===== Given data

@[simp] theorem setG_agId (s : State) (d : Reg) (v : Word) : (s.setG d v).agId = s.agId := by unfold State.setG; split <;> rfl
@[simp] theorem setG_job (s : State) (d : Reg) (v : Word) : (s.setG d v).job = s.job := by unfold State.setG; split <;> rfl
@[simp] theorem setG_jobNo (s : State) (d : Reg) (v : Word) : (s.setG d v).jobNo = s.jobNo := by unfold State.setG; split <;> rfl
@[simp] theorem setG_jobs (s : State) (d : Reg) (v : Word) : (s.setG d v).jobs = s.jobs := by unfold State.setG; split <;> rfl
@[simp] theorem setG_mem (s : State) (d : Reg) (v : Word) : (s.setG d v).mem = s.mem := by unfold State.setG; split <;> rfl
@[simp] theorem setG_fe (s : State) (d : Reg) (v : Word) : (s.setG d v).fe = s.fe := by unfold State.setG; split <;> rfl
@[simp] theorem setG_poison (s : State) (d : Reg) (v : Word) : (s.setG d v).poison = s.poison := by unfold State.setG; split <;> rfl
@[simp] theorem setG_pkg (s : State) (d : Reg) (v : Word) : (s.setG d v).pkg = s.pkg := by unfold State.setG; split <;> rfl
@[simp] theorem setG_agenda (s : State) (d : Reg) (v : Word) : (s.setG d v).agenda = s.agenda := by unfold State.setG; split <;> rfl
@[simp] theorem setG_offered (s : State) (d : Reg) (v : Word) : (s.setG d v).offered = s.offered := by unfold State.setG; split <;> rfl
@[simp] theorem setG_free (s : State) (d : Reg) (v : Word) : (s.setG d v).free = s.free := by unfold State.setG; split <;> rfl
@[simp] theorem setG_share (s : State) (d : Reg) (v : Word) : (s.setG d v).share = s.share := by unfold State.setG; split <;> rfl
@[simp] theorem setG_ag_role (s : State) (d : Reg) (v : Word) : (s.setG d v).ag.role = s.ag.role := by unfold State.setG; split <;> rfl
@[simp] theorem setG_ag_priv (s : State) (d : Reg) (v : Word) : (s.setG d v).ag.priv = s.ag.priv := by unfold State.setG; split <;> rfl
@[simp] theorem setG_ag_occupied (s : State) (d : Reg) (v : Word) : (s.setG d v).ag.occupied = s.ag.occupied := by unfold State.setG; split <;> rfl
@[simp] theorem setG_ag_pc (s : State) (d : Reg) (v : Word) : (s.setG d v).ag.pc = s.ag.pc := by unfold State.setG; split <;> rfl
@[simp] theorem setG_ag_v (s : State) (d : Reg) (v : Word) : (s.setG d v).ag.v = s.ag.v := by unfold State.setG; split <;> rfl
@[simp] theorem setG_ag_k (s : State) (d : Reg) (v : Word) : (s.setG d v).ag.k = s.ag.k := by unfold State.setG; split <;> rfl
@[simp] theorem setG_ag_xe (s : State) (d : Reg) (v : Word) : (s.setG d v).ag.xe = s.ag.xe := by unfold State.setG; split <;> rfl
@[simp] theorem setG_ag_rmode (s : State) (d : Reg) (v : Word) : (s.setG d v).ag.rmode = s.ag.rmode := by unfold State.setG; split <;> rfl
@[simp] theorem setG_ag_tid (s : State) (d : Reg) (v : Word) : (s.setG d v).ag.tid = s.ag.tid := by unfold State.setG; split <;> rfl
@[simp] theorem setG_ag_spawnid (s : State) (d : Reg) (v : Word) : (s.setG d v).ag.spawnid = s.ag.spawnid := by unfold State.setG; split <;> rfl
@[simp] theorem setG_ag_joinst (s : State) (d : Reg) (v : Word) : (s.setG d v).ag.joinst = s.ag.joinst := by unfold State.setG; split <;> rfl
@[simp] theorem setG_ag_upentry (s : State) (d : Reg) (v : Word) : (s.setG d v).ag.upentry = s.ag.upentry := by unfold State.setG; split <;> rfl
@[simp] theorem setG_ag_fibpool (s : State) (d : Reg) (v : Word) : (s.setG d v).ag.fibpool = s.ag.fibpool := by unfold State.setG; split <;> rfl
@[simp] theorem setG_ag_upcause (s : State) (d : Reg) (v : Word) : (s.setG d v).ag.upcause = s.ag.upcause := by unfold State.setG; split <;> rfl
@[simp] theorem setG_ag_upaddr (s : State) (d : Reg) (v : Word) : (s.setG d v).ag.upaddr = s.ag.upaddr := by unfold State.setG; split <;> rfl
@[simp] theorem setG_ag_nb (s : State) (d : Reg) (v : Word) : (s.setG d v).ag.nb = s.ag.nb := by unfold State.setG; split <;> rfl
@[simp] theorem setG_ag_wait (s : State) (d : Reg) (v : Word) : (s.setG d v).ag.wait = s.ag.wait := by unfold State.setG; split <;> rfl
@[simp] theorem setG_ag_wakes (s : State) (d : Reg) (v : Word) : (s.setG d v).ag.wakes = s.ag.wakes := by unfold State.setG; split <;> rfl
@[simp] theorem setG_ag_waited (s : State) (d : Reg) (v : Word) : (s.setG d v).ag.waited = s.ag.waited := by unfold State.setG; split <;> rfl
@[simp] theorem setG_ag_aborted (s : State) (d : Reg) (v : Word) : (s.setG d v).ag.aborted = s.ag.aborted := by unfold State.setG; split <;> rfl
@[simp] theorem setG_ag_slStopped (s : State) (d : Reg) (v : Word) : (s.setG d v).ag.slStopped = s.ag.slStopped := by unfold State.setG; split <;> rfl
@[simp] theorem setG_ag_dbgStopped (s : State) (d : Reg) (v : Word) : (s.setG d v).ag.dbgStopped = s.ag.dbgStopped := by unfold State.setG; split <;> rfl
@[simp] theorem setG_ag_reserved (s : State) (d : Reg) (v : Word) : (s.setG d v).ag.reserved = s.ag.reserved := by unfold State.setG; split <;> rfl
@[simp] theorem setG_ag_ending (s : State) (d : Reg) (v : Word) : (s.setG d v).ag.ending = s.ag.ending := by unfold State.setG; split <;> rfl
@[simp] theorem setG_ag_stepping (s : State) (d : Reg) (v : Word) : (s.setG d v).ag.stepping = s.ag.stepping := by unfold State.setG; split <;> rfl
@[simp] theorem setG_ag_deferred (s : State) (d : Reg) (v : Word) : (s.setG d v).ag.deferred = s.ag.deferred := by unfold State.setG; split <;> rfl
@[simp] theorem setG_ag_serving (s : State) (d : Reg) (v : Word) : (s.setG d v).ag.serving = s.ag.serving := by unfold State.setG; split <;> rfl
@[simp] theorem setG_ag_uid (s : State) (d : Reg) (v : Word) : (s.setG d v).ag.uid = s.ag.uid := by unfold State.setG; split <;> rfl
@[simp] theorem setG_ag_run (s : State) (d : Reg) (v : Word) : (s.setG d v).ag.run = s.ag.run := by unfold State.setG; split <;> rfl
@[simp] theorem setG_ag_node (s : State) (d : Reg) (v : Word) : (s.setG d v).ag.node = s.ag.node := by unfold State.setG; split <;> rfl
@[simp] theorem setG_ag_notBefore (s : State) (d : Reg) (v : Word) : (s.setG d v).ag.notBefore = s.ag.notBefore := by unfold State.setG; split <;> rfl
@[simp] theorem setG_ag_leftAt (s : State) (d : Reg) (v : Word) : (s.setG d v).ag.leftAt = s.ag.leftAt := by unfold State.setG; split <;> rfl
@[simp] theorem setG_ag_forfeits (s : State) (d : Reg) (v : Word) : (s.setG d v).ag.forfeits = s.ag.forfeits := by unfold State.setG; split <;> rfl
@[simp] theorem setG_ag_psInit (s : State) (d : Reg) (v : Word) : (s.setG d v).ag.psInit = s.ag.psInit := by unfold State.setG; split <;> rfl
@[simp] theorem setG_ag_psLast (s : State) (d : Reg) (v : Word) : (s.setG d v).ag.psLast = s.ag.psLast := by unfold State.setG; split <;> rfl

==========

- _Aim of the exercise_: All lines from the start of the entries through the line where "s.ag.k := by unfold State.setG; split <;> rfl" sits should be duplicated exactly, with nothing else in the output.

- _Answer space_:
@[simp] theorem setG_agId (s : State) (d : Reg) (v : Word) : (s.setG d v).agId = s.agId := by unfold State.setG; split <;> rfl
@[simp] theorem setG_job (s : State) (d : Reg) (v : Word) : (s.setG d v).job = s.job := by unfold State.setG; split <;> rfl
@[simp] theorem setG_jobNo (s : State) (d : Reg) (v : Word) : (s.setG d v).jobNo = s.jobNo := by unfold State.setG; split <;> rfl
@[simp] theorem setG_jobs (s : State) (d : Reg) (v : Word) : (s.setG d v).jobs = s.jobs := by unfold State.setG; split <;> rfl
@[simp] theorem setG_mem (s : State) (d : Reg) (v : Word) : (s.setG d v).mem = s.mem := by unfold State.setG; split <;> rfl
@[simp] theorem setG_fe (s : State) (d : Reg) (v : Word) : (s.setG d v).fe = s.fe := by unfold State.setG; split <;> rfl
@[simp] theorem setG_poison (s : State) (d : Reg) (v : Word) : (s.setG d v).poison = s.poison := by unfold State.setG; split <;> rfl
@[simp] theorem setG_pkg (s : State) (d : Reg) (v : Word) : (s.setG d v).pkg = s.pkg := by unfold State.setG; split <;> rfl
@[simp] theorem setG_agenda (s : State) (d : Reg) (v : Word) : (s.setG d v).agenda = s.agenda := by unfold State.setG; split <;> rfl
@[simp] theorem setG_offered (s : State) (d : Reg) (v : Word) : (s.setG d v).offered = s.offered := by unfold State.setG; split <;> rfl
@[simp] theorem setG_free (s : State) (d : Reg) (v : Word) : (s.setG d v).free = s.free := by unfold State.setG; split <;> rfl
@[simp] theorem setG_share (s : State) (d : Reg) (v : Word) : (s.setG d v).share = s.share := by unfold State.setG; split <;> rfl
@[simp] theorem setG_ag_role (s : State) (d : Reg) (v : Word) : (s.setG d v).ag.role = s.ag.role := by unfold State.setG; split <;> rfl
@[simp] theorem setG_ag_priv (s : State) (d : Reg) (v : Word) : (s.setG d v).ag.priv = s.ag.priv := by unfold State.setG; split <;> rfl
@[simp] theorem setG_ag_occupied (s : State) (d : Reg) (v : Word) : (s.setG d v).ag.occupied = s.ag.occupied := by unfold State.setG; split <;> rfl
@[simp] theorem setG_ag_pc (s : State) (d : Reg) (v : Word) : (s.setG d v).ag.pc = s.ag.pc := by unfold State.setG; split <;> rfl
@[simp] theorem setG_ag_v (s : State) (d : Reg) (v : Word) : (s.setG d v).ag.v = s.ag.v := by unfold State.setG; split <;> rfl
@[simp] theorem setG_ag_k (s : State) (d : Reg) (v : Word) : (s.setG d v).ag.k = s.ag.k := by unfold State.setG; split <;> rfl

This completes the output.